The 'hobbyist' programmers were creating the most beautiful things, when the enterprise with 'trained' programmers had no idea about the term 'internet'. The hackers gave us the internet.... The spirit of software development..

They create better things with haskell and clojure, and the trained graduates are stuck with what their boss say.

True pragmatism comes from within, and believe me, it librates you.


You are quick to judge an MBA based on their education.

People are judged by their education all the time. Why should MBAs be exempt?

Though I do agree that the arbitrarily judging of someone based on what learning they have done in their life is ridiculous. Though I can't help but feel that even you have done the exact same judging: "Maybe if people working in startups weren't such elitists and thinking you don't need business skills to run a startup, you wouldn't have so many fail." Not having an MBA doesn't mean you do not have business skills.

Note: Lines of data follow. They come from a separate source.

-- ==== Sys2Proof/Machine/Dispatch.lean ====
section
/-! DEFINITION. The meaning of every constructor of Instr: one arm each, a direct call. -/

namespace Sys2Proof.Machine
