-- ==== Sys2Proof/Machine/RiscvDecode.lean ====
section
/-! DEFINITION. The instructions of the management harts: RV64IMAC with Zicsr and Zifencei (R1), encoded as the RISC-V
unprivileged and privileged architectures give them; the manual names the set and not the encodings (log 100). A compressed
word has the effect of the word it stands for. -/

namespace Sys2Proof.Machine

/-- The operations of the integer and the M instructions. -/
inductive RvAlu where
  | add | sub | sll | slt | sltu | xor | srl | sra | or | and
  | mul | mulh | mulhsu | mulhu | div | divu | rem | remu
  deriving DecidableEq, Repr

/-- The read-modify-write operations of A. -/
inductive RvAmo where
  | swap | add | xor | and | or | min | max | minu | maxu
  deriving DecidableEq, Repr

/-- The conditions of branches. -/
inductive RvCond where
  | eq | ne | lt | ge | ltu | geu
  deriving DecidableEq, Repr

/-- What a CSR instruction does with its operand. -/
inductive RvCsr where
  | write | set | clear
  deriving DecidableEq, Repr

/-- An instruction. Registers are numbers 0 to 31; n is a width in bytes; `w`: the 32-bit form. -/
inductive RvOp where
  | lui (rd : Nat) (imm : Word64)
  | auipc (rd : Nat) (imm : Word64)
  | jal (rd : Nat) (off : Word64)
  | jalr (rd rs : Nat) (off : Word64)
  | branch (c : RvCond) (a b : Nat) (off : Word64)
  | load (rd rs : Nat) (off : Word64) (n : Nat) (signed : Bool)
  | store (rs src : Nat) (off : Word64) (n : Nat)
  | aluImm (f : RvAlu) (w : Bool) (rd rs : Nat) (imm : Word64)
  | alu (f : RvAlu) (w : Bool) (rd a b : Nat)
  /-- FENCE, FENCE.I, WFI and hints -/
  | nothing
  | ecall
  | ebreak
  | mret
  | csr (f : RvCsr) (imm : Bool) (rd src num : Nat)
  | lr (rd rs n : Nat)
  | sc (rd rs src n : Nat)
  | amo (f : RvAmo) (rd rs src n : Nat)
  deriving DecidableEq, Repr

/-- The low n bits of a number, sign-extended. -/
def sx (n x : Nat) : Word64 := (BitVec.ofNat n x).signExtend 64

/-- The bits of a word gathered into a number: each part is a lowest bit, a count and the place it takes. -/
def gatherBits (w : Nat) (ps : List (Nat × Nat × Nat)) : Nat := (ps.map (fun p => bitsAt w p.1 p.2.1 * 2 ^ p.2.2)).sum

/-! ### 32-bit words -/

def rvRd (w : Nat) : Nat := bitsAt w 7 5
def rvRs1 (w : Nat) : Nat := bitsAt w 15 5
def rvRs2 (w : Nat) : Nat := bitsAt w 20 5
def rvF3 (w : Nat) : Nat := bitsAt w 12 3
def rvF7 (w : Nat) : Nat := bitsAt w 25 7

def rvImmI (w : Nat) : Word64 := sx 12 (bitsAt w 20 12)
def rvImmS (w : Nat) : Word64 := sx 12 (gatherBits w [(25, 7, 5), (7, 5, 0)])
def rvImmB (w : Nat) : Word64 := sx 13 (gatherBits w [(31, 1, 12), (7, 1, 11), (25, 6, 5), (8, 4, 1)])
def rvImmU (w : Nat) : Word64 := sx 32 (bitsAt w 12 20 * 2 ^ 12)
def rvImmJ (w : Nat) : Word64 := sx 21 (gatherBits w [(31, 1, 20), (12, 8, 12), (20, 1, 11), (21, 10, 1)])

/-- The condition of a branch. -/
def rvCondOf : Nat → Option RvCond
  | 0 => some .eq
  | 1 => some .ne
  | 4 => some .lt
  | 5 => some .ge
  | 6 => some .ltu
  | 7 => some .geu
  | _ => none

/-- The operation of OP: function 3, then function 7. -/
def rvAluOf (f3 f7 : Nat) : Option RvAlu :=
  match f7, f3 with
  | 0, 0 => some .add
  | 0, 1 => some .sll
  | 0, 2 => some .slt
  | 0, 3 => some .sltu
  | 0, 4 => some .xor
  | 0, 5 => some .srl
  | 0, 6 => some .or
  | 0, 7 => some .and
  | 0x20, 0 => some .sub
  | 0x20, 5 => some .sra
  | 1, 0 => some .mul
  | 1, 1 => some .mulh
  | 1, 2 => some .mulhsu
  | 1, 3 => some .mulhu
  | 1, 4 => some .div
  | 1, 5 => some .divu
  | 1, 6 => some .rem
  | 1, 7 => some .remu
  | _, _ => none

/-- Which operations have a 32-bit form. -/
def RvAlu.hasW : RvAlu → Bool
  | .add | .sub | .sll | .srl | .sra | .mul | .div | .divu | .rem | .remu => true
  | _ => false

/-- OP and OP-32. -/
def rvRegOp (w32 : Bool) (w : Nat) : Option RvOp :=
  match rvAluOf (rvF3 w) (rvF7 w) with
  | some f => if w32 && !f.hasW then none else some (.alu f w32 (rvRd w) (rvRs1 w) (rvRs2 w))
  | none => none

/-- OP-IMM and OP-IMM-32. A shift amount has six bits, five in the 32-bit form. -/
def rvImmOp (w32 : Bool) (w : Nat) : Option RvOp :=
  let n := if w32 then 5 else 6
  let top := bitsAt w (20 + n) (12 - n)
  let shift := fun (f : RvAlu) => some (RvOp.aluImm f w32 (rvRd w) (rvRs1 w) (sx 7 (bitsAt w 20 n)))
  let plain := fun (f : RvAlu) => if w32 && !f.hasW then none else some (RvOp.aluImm f w32 (rvRd w) (rvRs1 w) (rvImmI w))
  match rvF3 w with
  | 0 => plain .add
  | 1 => if top = 0 then shift .sll else none
  | 2 => plain .slt
  | 3 => plain .sltu
  | 4 => plain .xor
  | 5 => if top = 0 then shift .srl else if top = 2 ^ (10 - n) then shift .sra else none
  | 6 => plain .or
  | _ => plain .and

/-- LOAD: the width and the sign by function 3. -/
def rvLoad (w : Nat) : Option RvOp :=
  let f := rvF3 w
  if f = 7 then none else some (.load (rvRd w) (rvRs1 w) (rvImmI w) (2 ^ (f % 4)) (f < 4))

/-- The operation of an AMO word by its upper five bits. -/
def rvAmoOf : Nat → Option RvAmo
  | 0x00 => some .add
  | 0x01 => some .swap
  | 0x04 => some .xor
  | 0x08 => some .or
  | 0x0C => some .and
  | 0x10 => some .min
  | 0x14 => some .max
  | 0x18 => some .minu
  | 0x1C => some .maxu
  | _ => none

/-- AMO: LR, SC and the read-modify-write words, of 4 and 8 bytes. -/
def rvAtomic (w : Nat) : Option RvOp :=
  let n := 2 ^ rvF3 w
  if rvF3 w ≠ 2 ∧ rvF3 w ≠ 3 then none
  else if bitsAt w 27 5 = 2 then (if rvRs2 w = 0 then some (.lr (rvRd w) (rvRs1 w) n) else none)
  else if bitsAt w 27 5 = 3 then some (.sc (rvRd w) (rvRs1 w) (rvRs2 w) n)
  else match rvAmoOf (bitsAt w 27 5) with
    | some f => some (.amo f (rvRd w) (rvRs1 w) (rvRs2 w) n)
    | none => none

/-- The operation of a CSR word by the low two bits of function 3. -/
def rvCsrOf : Nat → Option RvCsr
  | 1 => some .write
  | 2 => some .set
  | 3 => some .clear
  | _ => none

/-- SYSTEM: ECALL, EBREAK, MRET, WFI and the CSR words. -/
def rvSystem (w : Nat) : Option RvOp :=
  if rvF3 w = 0 then
    if w = 0x00000073 then some .ecall else if w = 0x00100073 then some .ebreak
    else if w = 0x30200073 then some .mret else if w = 0x10500073 then some .nothing else none
  else match rvCsrOf (rvF3 w % 4) with
    | some f => some (.csr f (4 ≤ rvF3 w) (rvRd w) (rvRs1 w) (bitsAt w 20 12))
    | none => none

/-- A 32-bit word. -/
def rvDecode32 (w : Nat) : Option RvOp :=
  match bitsAt w 0 7 with
  | 0x37 => some (.lui (rvRd w) (rvImmU w))
  | 0x17 => some (.auipc (rvRd w) (rvImmU w))
  | 0x6F => some (.jal (rvRd w) (rvImmJ w))
  | 0x67 => if rvF3 w = 0 then some (.jalr (rvRd w) (rvRs1 w) (rvImmI w)) else none
  | 0x63 => (rvCondOf (rvF3 w)).map (fun c => .branch c (rvRs1 w) (rvRs2 w) (rvImmB w))
  | 0x03 => rvLoad w
  | 0x23 => if rvF3 w < 4 then some (.store (rvRs1 w) (rvRs2 w) (rvImmS w) (2 ^ rvF3 w)) else none
  | 0x13 => rvImmOp false w
  | 0x1B => rvImmOp true w
  | 0x33 => rvRegOp false w
  | 0x3B => rvRegOp true w
  | 0x0F => if rvF3 w < 2 then some .nothing else none
  | 0x2F => rvAtomic w
  | 0x73 => rvSystem w
  | _ => none

/-! ### 16-bit words -/

/-- The registers x8 to x15 of a three-bit field. -/
def rvShort (w lo : Nat) : Nat := 8 + bitsAt w lo 3

/-- The six-bit immediate of the CI form. -/
def immCI (w : Nat) : Nat := gatherBits w [(12, 1, 5), (2, 5, 0)]

/-- Offsets of C.LW and C.SW, and of C.LD and C.SD. -/
def offC4 (w : Nat) : Word64 := BitVec.ofNat 64 (gatherBits w [(10, 3, 3), (6, 1, 2), (5, 1, 6)])
def offC8 (w : Nat) : Word64 := BitVec.ofNat 64 (gatherBits w [(10, 3, 3), (5, 2, 6)])

/-- Quadrant 0. -/
def rvDecodeC0 (w : Nat) : Option RvOp :=
  let k := gatherBits w [(11, 2, 4), (7, 4, 6), (6, 1, 2), (5, 1, 3)]
  match bitsAt w 13 3 with
  | 0 => if k = 0 then none else some (.aluImm .add false (rvShort w 2) 2 (BitVec.ofNat 64 k))
  | 2 => some (.load (rvShort w 2) (rvShort w 7) (offC4 w) 4 true)
  | 3 => some (.load (rvShort w 2) (rvShort w 7) (offC8 w) 8 true)
  | 6 => some (.store (rvShort w 7) (rvShort w 2) (offC4 w) 4)
  | 7 => some (.store (rvShort w 7) (rvShort w 2) (offC8 w) 8)
  | _ => none

/-- The register operations of quadrant 1. -/
def rvShortOp (w : Nat) : Option RvOp :=
  let d := rvShort w 7
  let op := fun (f : RvAlu) (w32 : Bool) => some (RvOp.alu f w32 d d (rvShort w 2))
  match bitsAt w 12 1, bitsAt w 5 2 with
  | 0, 0 => op .sub false
  | 0, 1 => op .xor false
  | 0, 2 => op .or false
  | 0, 3 => op .and false
  | 1, 0 => op .sub true
  | 1, 1 => op .add true
  | _, _ => none

/-- Shifts, C.ANDI and the register operations of quadrant 1. -/
def rvArithC (w : Nat) : Option RvOp :=
  let d := rvShort w 7
  match bitsAt w 10 2 with
  | 0 => some (.aluImm .srl false d d (BitVec.ofNat 64 (immCI w)))
  | 1 => some (.aluImm .sra false d d (BitVec.ofNat 64 (immCI w)))
  | 2 => some (.aluImm .and false d d (sx 6 (immCI w)))
  | _ => rvShortOp w

/-- C.ADDI16SP and C.LUI. -/
def rvLuiC (w : Nat) : Option RvOp :=
  if immCI w = 0 then none
  else if rvRd w = 2 then
    some (.aluImm .add false 2 2 (sx 10 (gatherBits w [(12, 1, 9), (6, 1, 4), (5, 1, 6), (3, 2, 7), (2, 1, 5)])))
  else some (.lui (rvRd w) (sx 18 (immCI w * 2 ^ 12)))

/-- Quadrant 1. -/
def rvDecodeC1 (w : Nat) : Option RvOp :=
  let d := rvRd w
  let z := fun (c : RvCond) =>
    some (RvOp.branch c (rvShort w 7) 0 (sx 9 (gatherBits w [(12, 1, 8), (10, 2, 3), (5, 2, 6), (3, 2, 1), (2, 1, 5)])))
  match bitsAt w 13 3 with
  | 0 => some (.aluImm .add false d d (sx 6 (immCI w)))
  | 1 => if d = 0 then none else some (.aluImm .add true d d (sx 6 (immCI w)))
  | 2 => some (.aluImm .add false d 0 (sx 6 (immCI w)))
  | 3 => rvLuiC w
  | 4 => rvArithC w
  | 5 => some (.jal 0 (sx 12 (gatherBits w
      [(12, 1, 11), (11, 1, 4), (9, 2, 8), (8, 1, 10), (7, 1, 6), (6, 1, 7), (3, 3, 1), (2, 1, 5)])))
  | 6 => z .eq
  | _ => z .ne

/-- C.JR, C.MV, C.EBREAK, C.JALR and C.ADD. -/
def rvJumpC (w : Nat) : Option RvOp :=
  let d := rvRd w
  let r := bitsAt w 2 5
  if bitsAt w 12 1 = 0 then
    (if r ≠ 0 then some (.alu .add false d 0 r) else if d = 0 then none else some (.jalr 0 d 0))
  else if r ≠ 0 then some (.alu .add false d d r)
  else if d = 0 then some .ebreak else some (.jalr 1 d 0)

/-- Quadrant 2. -/
def rvDecodeC2 (w : Nat) : Option RvOp :=
  let d := rvRd w
  let r := bitsAt w 2 5
  match bitsAt w 13 3 with
  | 0 => some (.aluImm .sll false d d (BitVec.ofNat 64 (immCI w)))
  | 2 => if d = 0 then none
    else some (.load d 2 (BitVec.ofNat 64 (gatherBits w [(12, 1, 5), (4, 3, 2), (2, 2, 6)])) 4 true)
  | 3 => if d = 0 then none
    else some (.load d 2 (BitVec.ofNat 64 (gatherBits w [(12, 1, 5), (5, 2, 3), (2, 3, 6)])) 8 true)
  | 4 => rvJumpC w
  | 6 => some (.store 2 r (BitVec.ofNat 64 (gatherBits w [(9, 4, 2), (7, 2, 6)])) 4)
  | 7 => some (.store 2 r (BitVec.ofNat 64 (gatherBits w [(10, 3, 3), (7, 3, 6)])) 8)
  | _ => none

/-- Is a word 32 bits long: its low two bits are ones? -/
def rvLong (w : Nat) : Bool := w % 4 = 3

/-- The instruction of a word; none where it is not implemented (R455). -/
def rvDecode (w : Nat) : Option RvOp :=
  match w % 4 with
  | 0 => rvDecodeC0 w
  | 1 => rvDecodeC1 w
  | 2 => rvDecodeC2 w
  | _ => rvDecode32 w

end Sys2Proof.Machine
end

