/-- Records have been merged into the rows, one each (R357). -/
def Merged (u : StratRun) (rs : List (List Byte)) (v : StratRun) : Prop :=
  ∃ w, Rescaled u w ∧ v = { w with nan := v.nan, empty := v.empty, l := v.l, o := v.o, m := v.m } ∧ ∀ i, i < u.qr →
    let b := rs.getD i []
    let mr := recWord b 0
    let bad := (f32 mr).isNan ∨ (f32 (recWord b 1)).isNan
    let flag := fun n => (recWord b 2).getLsbD n = true
    let old := w.m.getD i negInf
    let new := v.m.getD i 0
    (v.nan.getD i false = true ↔ w.nan.getD i false = true ∨ flag 0 ∨ bad)
    ∧ (v.empty.getD i false = true ↔ w.empty.getD i false = true ∨ flag 1)
    ∧ (bad → new = old ∧ v.l.getD i 0 = w.l.getD i 0 ∧ v.o.getD i [] = w.o.getD i [])
    ∧ (¬ bad → MaxIs old [mr] new ∧ ∃ fa fb, FactorIs old new fa ∧ FactorIs mr new fb
      ∧ v.l.getD i 0 = toF32 (FVal.total [(f32 (w.l.getD i 0)).mul (f32 fa), (f32 (recWord b 1)).mul (f32 fb)])
      ∧ ∀ (d : Nat) (x : F32), (w.o.getD i [])[d]? = some x → (v.o.getD i []).getD d 0 =
          toF32 (FVal.total [(f32 x).mul (f32 fa), (f32 (recWord b (4 + d))).mul (f32 fb)]))

/-! ### The array and the other engines -/

/-- Memory, partitions, management, other cores and other clusters are as before; requests to other modules may have been
used up. -/
def HomeFrame (s t : State) : Prop :=
  SameMemory s t ∧ t.parts = s.parts ∧ t.mgmt = s.mgmt ∧ OtherCoresSame s t ∧ OuterSameButForwards s t
    ∧ (∀ k, k ≠ s.home → t.cluster k = s.cluster k) ∧ t.actor = s.actor ∧ t.time = s.time

/-- The head matrix block of the core is b, and the array is granted to the core within its 256 step words (R101, R251).
`on`: the word's selector is enabled in the block's sample. -/
def MatReady (s : State) (b : Block) (rest : List Block) (sel : BitVec 4) (on : Bool) : Prop :=
  s.me.eng.matQ = b :: rest ∧ s.myCluster.granted = some (.core s.actor.core) ∧ s.myCluster.steps < 256
    ∧ s.me.eng.restore = none ∧ selOn sel b.sample = on

/-- A matrix word has been run: the block is past it, it counts as a step word, and the cluster is otherwise c. -/
def MatWent (s t : State) (b : Block) (rest : List Block) (c : Cluster) : Prop :=
  t.me = { s.me with eng := { s.me.eng with matQ := { b with next := b.next + 1 } :: rest } }
    ∧ t.myCluster = { c with steps := s.myCluster.steps + 1 } ∧ HomeFrame s t

/-- The unit of the cluster runs a block of the acting core, its start registers checked (R332, R333). -/
def StratReady (s : State) (u : StratRun) : Prop :=
  s.myCluster.strat = some u ∧ u.core = s.actor.core ∧ u.checked = true

/-- A microword has retired: the unit's block is v, ATTNST names the word (R332). -/
def StratWent (s t : State) (u v : StratRun) : Prop :=
  t.me = { s.me with sys := { s.me.sys with upc := BitVec.ofNat 10 u.next } }
    ∧ t.myCluster = { s.myCluster with strat := some v } ∧ HomeFrame s t

/-- A memory microword goes on beside later words, with its traffic (R334). -/
def StratFlies (s t : State) (u v : StratRun) (ask : StratAsk) (ps : List Piece) (w : StratTraffic) : Prop :=
  t.me = s.me ∧ HomeFrame s t
    ∧ ∃ guests, t.myCluster = { s.myCluster with
        strat := some { v with next := u.next + 1, traffic := u.traffic ++ [⟨u.next, ask, ps, w, guests, false⟩] } }

/-! ### Records, the error log, management registers -/

/-- A record stands in its partition's ready pool and is runnable (R156, R164). -/
def Runnable (t : State) (p a : Nat) : Prop := ctlState (t.ctl p a) = 1 ∧ ∃ e ∈ (t.part p).pool, e.record = a

/-- An entry has been recorded in the error log, or counted as lost when the ring is full (R53, R55). Where no tenant has a
copy of it, its 32 bytes stand in the ring. -/
def Logs (s t : State) (e : LogEntry) : Prop :=
  let m := s.mgmt
  if m.elogHead + 1 = m.elogTail then
    t.mgmt.elogHead = m.elogHead ∧ t.mgmt.elogLost = if m.elogLost = BitVec.allOnes 32 then m.elogLost else m.elogLost + 1
  else
    t.mgmt.elogHead = m.elogHead + 1 ∧ t.mgmt.elogLost = m.elogLost
      ∧ (e.world = none → t.raw (coronaLoc (m.elogBase.toNat + 32 * m.elogHead.toNat)) 32 = e.bytes s.time)

/-- The device has put bytes at a location, and changed no other byte. -/
def Poked (s t : State) (l : Nat) (bs : List Byte) : Prop :=
  t.raw l bs.length = bs ∧ SameBytes s t (fun x => x < l ∨ l + bs.length ≤ x)

/-- One management hart has become x, and nothing else but the draws has changed. -/
def HartBecomes (s t : State) (h : HartId) (x : Hart) : Prop :=
  t.hartOf h = x ∧ (∀ g, g ≠ h → t.hartOf g = s.hartOf g)
    ∧ t = { s with mgmt := { s.mgmt with harts := t.mgmt.harts }, draws := t.draws }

People look at successful dropouts and think "not having a degree MUST be the key to success". People are judged better by their lack of formal education than those having attended post-secondary.


That's ridiculous. People are judged by what they've gotten done in the real world. Nobody says, "Oh, that guy just dropped out of college; he must be smart, so let's hire him."

They don't have a bias against education. They have a bias toward experience.


Most startups don't fail for reasons of business management and business strategy.

It's also a little weird to say that we're elitists because we're not hiring the elite of the business world.


I have no vendetta. It is simple pattern matching:

I receive lots of applications every day. When nine out of ten that share one common characteristic (MBA), share another (no understanding of how they could add value in an early stage startup), you begin to connect the dots.